> About this task: Your answer must be every line of the data that contains "then".

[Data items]
++++++
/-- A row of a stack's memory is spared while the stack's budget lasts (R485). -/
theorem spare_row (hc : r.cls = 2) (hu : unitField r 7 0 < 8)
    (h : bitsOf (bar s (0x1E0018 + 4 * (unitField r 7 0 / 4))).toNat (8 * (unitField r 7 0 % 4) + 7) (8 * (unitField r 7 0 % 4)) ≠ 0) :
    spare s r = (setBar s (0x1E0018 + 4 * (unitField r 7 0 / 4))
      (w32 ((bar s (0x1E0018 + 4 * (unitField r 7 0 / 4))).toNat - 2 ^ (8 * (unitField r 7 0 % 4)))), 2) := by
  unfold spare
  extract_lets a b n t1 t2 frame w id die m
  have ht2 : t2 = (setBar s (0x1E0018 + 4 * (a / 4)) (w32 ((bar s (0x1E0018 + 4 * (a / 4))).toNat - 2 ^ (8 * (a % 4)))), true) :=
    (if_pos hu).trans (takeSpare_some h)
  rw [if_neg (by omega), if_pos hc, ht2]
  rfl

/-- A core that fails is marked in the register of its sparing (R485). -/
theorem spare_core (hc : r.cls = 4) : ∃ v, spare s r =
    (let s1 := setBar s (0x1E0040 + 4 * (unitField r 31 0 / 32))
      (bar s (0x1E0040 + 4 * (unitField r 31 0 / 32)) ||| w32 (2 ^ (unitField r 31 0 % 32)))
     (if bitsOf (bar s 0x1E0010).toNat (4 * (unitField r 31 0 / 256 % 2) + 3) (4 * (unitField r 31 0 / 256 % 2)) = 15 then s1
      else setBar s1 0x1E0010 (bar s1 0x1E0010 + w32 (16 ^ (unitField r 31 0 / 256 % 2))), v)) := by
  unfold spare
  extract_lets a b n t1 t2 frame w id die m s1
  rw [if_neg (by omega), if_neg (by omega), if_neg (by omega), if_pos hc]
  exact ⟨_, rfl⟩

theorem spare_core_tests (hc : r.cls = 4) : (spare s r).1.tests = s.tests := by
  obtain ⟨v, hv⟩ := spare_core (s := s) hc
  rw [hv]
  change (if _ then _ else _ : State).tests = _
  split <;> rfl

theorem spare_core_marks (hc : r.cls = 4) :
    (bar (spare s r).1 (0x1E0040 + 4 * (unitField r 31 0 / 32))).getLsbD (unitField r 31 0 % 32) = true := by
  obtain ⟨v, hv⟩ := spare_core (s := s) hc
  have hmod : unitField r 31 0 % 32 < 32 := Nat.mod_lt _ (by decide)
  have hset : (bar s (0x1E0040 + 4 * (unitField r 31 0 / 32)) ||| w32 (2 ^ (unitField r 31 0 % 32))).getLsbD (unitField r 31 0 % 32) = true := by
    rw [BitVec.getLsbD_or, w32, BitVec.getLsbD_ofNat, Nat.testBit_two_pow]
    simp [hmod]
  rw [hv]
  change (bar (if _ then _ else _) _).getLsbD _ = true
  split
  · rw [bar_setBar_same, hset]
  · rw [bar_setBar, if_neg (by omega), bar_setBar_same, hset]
++++++
> The completed task:
     (if bitsOf (bar s 0x1E0010).toNat (4 * (unitField r 31 0 / 256 % 2) + 3) (4 * (unitField r 31 0 / 256 % 2)) = 15 then s1
  change (if _ then _ else _ : State).tests = _
  change (bar (if _ then _ else _) _).getLsbD _ = true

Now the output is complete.